Drugmonkey, building on a comment left at his blog, claims the following (boldface mine):

This comment from dsks absolutely nails it to the wall.

The NIH is supposed to be taking on a major component of the risk in scientific research by playing the role of investor; instead, it seems to operates more as a consumer, treating projects like products to be purchased only when complete and deemed sufficiently impactful. In addition to implicitly encouraging investigators to flout rules like that above, this shifts most of the risk onto the shoulders of investigator, who must use her existing funds to spin the roulette wheel and hope that the projects her lab is engaged in will be both successful and yield interesting answers. If she strikes it lucky, there’s a chances of recouping the cost from the NIH. However, if the project is unsuccessful, or successful but produces one of the many not-so-pizzazz-wow answers, the PI’s investment is lost, and at a potentially considerable cost to her career if she’s a new investigator.

…this is absolutely the right way to look at the ever growing obligation for highly specific Preliminary Data to support any successful grant application. Also the way to look at a study section culture that is motivated in large part by perceived “riskiness”…
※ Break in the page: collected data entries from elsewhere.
/-- R67: H[31:12] is not read; headers that differ only there decode alike and their packets execute alike. -/
def Obligations.DecodeIgnoresReservedHeaderBits : Prop :=
  ∀ (h h' : Word) (args : List Word), h.extractLsb' 0 12 = h'.extractLsb' 0 12 →
    decode ⟨h, args⟩ = decode ⟨h', args⟩ ∧ ∀ s : State, executePacket ⟨h, args⟩ s = executePacket ⟨h', args⟩ s

/-- R65: surplus argument words change nothing. -/
def Obligations.DecodeIgnoresSurplusArguments : Prop :=
  ∀ (i : Instr) (surplus : List Word), i.operands.length = i.required + i.optional →
    i.operands.length + surplus.length ≤ 15 →
    decode ⟨headerOf (opcode i) (i.operands.length + surplus.length), i.operands ++ surplus⟩ = .ok i

/-- R66, R154: a packet with a reserved opcode decodes to no command, and draining it changes nothing. -/
def Obligations.ReservedOpcodeIsDropped : Prop :=
  ∀ (p : Packet) (s : State), p.wf = true → Reserved (opcOf p.header) →
    decode p = .error (.reservedOpcode (opcOf p.header)) ∧ executePacket p s = .next s

/-- R62: the length of a packet is 1 + ARGC words, whatever its OPC. -/
def Obligations.PacketLengthComesFromArgcAlone : Prop :=
  ∀ (p : Packet) (rest : List Word), p.wf = true → takePacket (p.header :: (p.args ++ rest)) = some (p, rest)

/-- R63 and the worked encodings of 30_encoding.md section 6. -/
def Obligations.WorkedEncodingsDecode : Prop :=
  decode ⟨0x00000405#32, [0x00000000#32, 0x00000000#32, 0x000001B8#32, 0x00000000#32]⟩ =
    .ok (.setMelodicStep [0#32, 0#32, 440#32, 0#32]) ∧
  decode ⟨0x00000103#32, [0x00000005#32]⟩ = .ok (.setWaveform [5#32]) ∧
  decode ⟨0x00000106#32, [0x00000001#32]⟩ = .ok (.setDrumStep [1#32]) ∧
  decode ⟨0x00000107#32, [0xFFFFFFF9#32]⟩ = .ok (.setBpm [BitVec.ofInt 32 (-7)]) ∧
  decode ⟨0x00000008#32, []⟩ = .ok .seqStart ∧
  decode ⟨0x0000010B#32, [0x00000002#32]⟩ = .ok (.exportWav [2#32])

/-- R64, R155: a command with fewer operands than it requires changes nothing. -/
def Obligations.ShortCommandIsDropped : Prop :=
  ∀ (i : Instr) (s : State), i.operands.length < i.required → exec i s = .next s

/-- R61, R68, R161: an argument is a signed word, and the clamp gives it, or the nearer bound. -/
def Obligations.ArgumentsAreClampedToTheNearerBound : Prop :=
  ∀ (w : Word) (lo hi : Nat), lo ≤ hi →
    (w.toInt ≤ lo → clampArg w lo hi = lo) ∧ ((hi : Int) ≤ w.toInt → clampArg w lo hi = hi) ∧
    ((lo : Int) ≤ w.toInt → w.toInt ≤ hi → (clampArg w lo hi : Int) = w.toInt)

/-! ### Commands: what each does, and that it completes -/

/-- R143 with R73 and R77: the addressed melodic channel is released at frequency 0, triggered at another; nothing else changes. -/
def Obligations.LiveNoteOnTriggersOrReleasesItsChannel : Prop :=
  ∀ (s : State) (a0 : Word) (rest : List Word), s.g.liveWave.toNat ≤ 2 →
    ∃ t, exec (.liveNoteOn (a0 :: rest)) s = .next t ∧ t = { s with live := t.live } ∧
      ∀ c : Fin 5, t.live[c] =
        if c.val ≠ operandOr (a0 :: rest) 1 0 1 0 then s.live[c]
        else if clampArg a0 0 65535 = 0 then { s.live[c] with active := false, envLevel := 0 }
        else melodicNote s.params.melodicDecay (clampArg a0 0 65535) s.g.liveWave s.live[c].lfsr
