/-- Settles O55 from the reset definitions, every bank, cell and field. -/
theorem resetValues : Obligations.ResetValues := by
  refine ⟨?channels, rfl, ?melodic, ?drums, rfl, rfl, rfl⟩
  case channels => decide
  case melodic => exact fun tr st => clearPattern_mel tr.isLt st.isLt
  case drums => exact fun d st => clearPattern_drum d.isLt st.isLt

end Sys2Proof.Machine
end

section
/-! SUPPORT. The parameters and the outputs so far across each part of a step (R44, R187). -/

namespace Sys2Proof.Machine

/-- `t` has the parameters of `s`, and its outputs are those of `s` and maybe more after them. -/
def Extends (s t : State) : Prop := t.params = s.params ∧ ∃ os, t.trace = s.trace ++ os

theorem Extends.refl (s : State) : Extends s s := ⟨rfl, [], (List.append_nil _).symm⟩

theorem Extends.trans {s t u : State} (hst : Extends s t) (htu : Extends t u) : Extends s u := by
  obtain ⟨hp, os, ho⟩ := hst
  obtain ⟨hp', os', ho'⟩ := htu
  exact ⟨hp'.trans hp, os ++ os', by rw [ho', ho, List.append_assoc]⟩

/-- A step part that writes neither the parameters nor the outputs. -/
theorem Extends.of_eq {s t : State} (hp : t.params = s.params) (ho : t.trace = s.trace) : Extends s t :=
  ⟨hp, [], by rw [ho, List.append_nil]⟩

theorem extends_of_exportSession {status : BitVec 2} {os : List PortOutput} {inside : List (List SideEvent)} {s t : State}
    (h : exportSession status os inside s = .next t) : Extends s t := by
  obtain ⟨_, out, ht, -⟩ := exportSession_cases h
  exact ⟨by rw [ht], out, by rw [ht]⟩

theorem extends_of_exec {i : Instr} {s t : State} (h : exec i s = .next t) : Extends s t := by
  cases exec_effect h with
  | recorded a0 rest hrun =>
    rcases runExport_cases hrun with ⟨-, hsession⟩ | ⟨fs, x, -, -, hsession⟩
    · exact extends_of_exportSession (s := sinkOpened s) hsession
    · exact extends_of_exportSession (s := ((sinkOpened s).withScratch x).withFrameBuf _) hsession
  | _ => exact .of_eq rfl rfl

theorem extends_of_sideEvent {e : SideEvent} {s t : State} (h : sideEvent e s = .next t) : Extends s t := by
  rcases sideEvent_cases h with h | ⟨addr, rfl⟩
  · rcases cmdAccept_cases h with rfl | ⟨p, ps, -, -, -, rfl⟩
    · exact .refl _
    · exact .of_eq rfl rfl
  · exact ⟨rfl, [.rbData addr (readback s addr)], rfl⟩

theorem extends_of_clockTick {s t : State} (h : clockTick s = .ok t) : Extends s t := by
  rcases clockTick_cases h with rfl | ⟨b, -, -, -, rfl⟩
  · exact .refl _
  · exact ⟨rfl, [.notify s.seq.currentStep], rfl⟩

theorem extends_of_liveBurst {s t : State} (h : liveBurst s = .ok t) : Extends s t := by
  obtain ⟨fs, b, -, rfl⟩ := liveBurst_cases h
  exact ⟨rfl, [.audioOut fs], rfl⟩

theorem extends_holdsAcrossParts : HoldsAcrossParts Extends where
  refl := .refl
  trans := .trans
  schedule _ _ := .of_eq rfl rfl
  latch _ _ := .of_eq rfl rfl
  dequeue _ := .of_eq rfl rfl
  exec := extends_of_exec
  side := extends_of_sideEvent
  tick := extends_of_clockTick
  burst := extends_of_liveBurst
NIH isn’t investing in risky science. It is purchasing science once it looks like most of the real risk has been avoided.

I think this is confusing cause and effect (and, no, we are starting a philosophical debate on the true nature of causality. You want to do that, go start your own blog). What I mean is that I don’t think this is NIH’s goal at all. Instead, this stems from a very simple dynamic: for every grant that is funded, two to five ‘good’ proposals do not get funded*. In other words, reviewers have to come up with reasons to deny funding to perfectly good proposals. In that environment, things like ‘riskiness’ and Prelimary Data become much more important–arguably more important than they should be.

While the result is the same as Drugmonkey describes (risky science is less likely to be funded), I think the causal mechanism is far more banal: reviewers are trying to distinguish among proposals. One thing that could be done would be to downweight Preliminary Data (though whether reviewers could be trained to do that in terms of their overall impressions is unclear). This, however, could ‘bunch up’ more proposals (i.e., more would have ‘good’ scores), placing more power in NIH’s hands in terms of what should be funded.

Given underlying budget constraints, I can’t see this situation improving.
*The upper bound depends on how you want to define good, as well as the funding rate of the panel.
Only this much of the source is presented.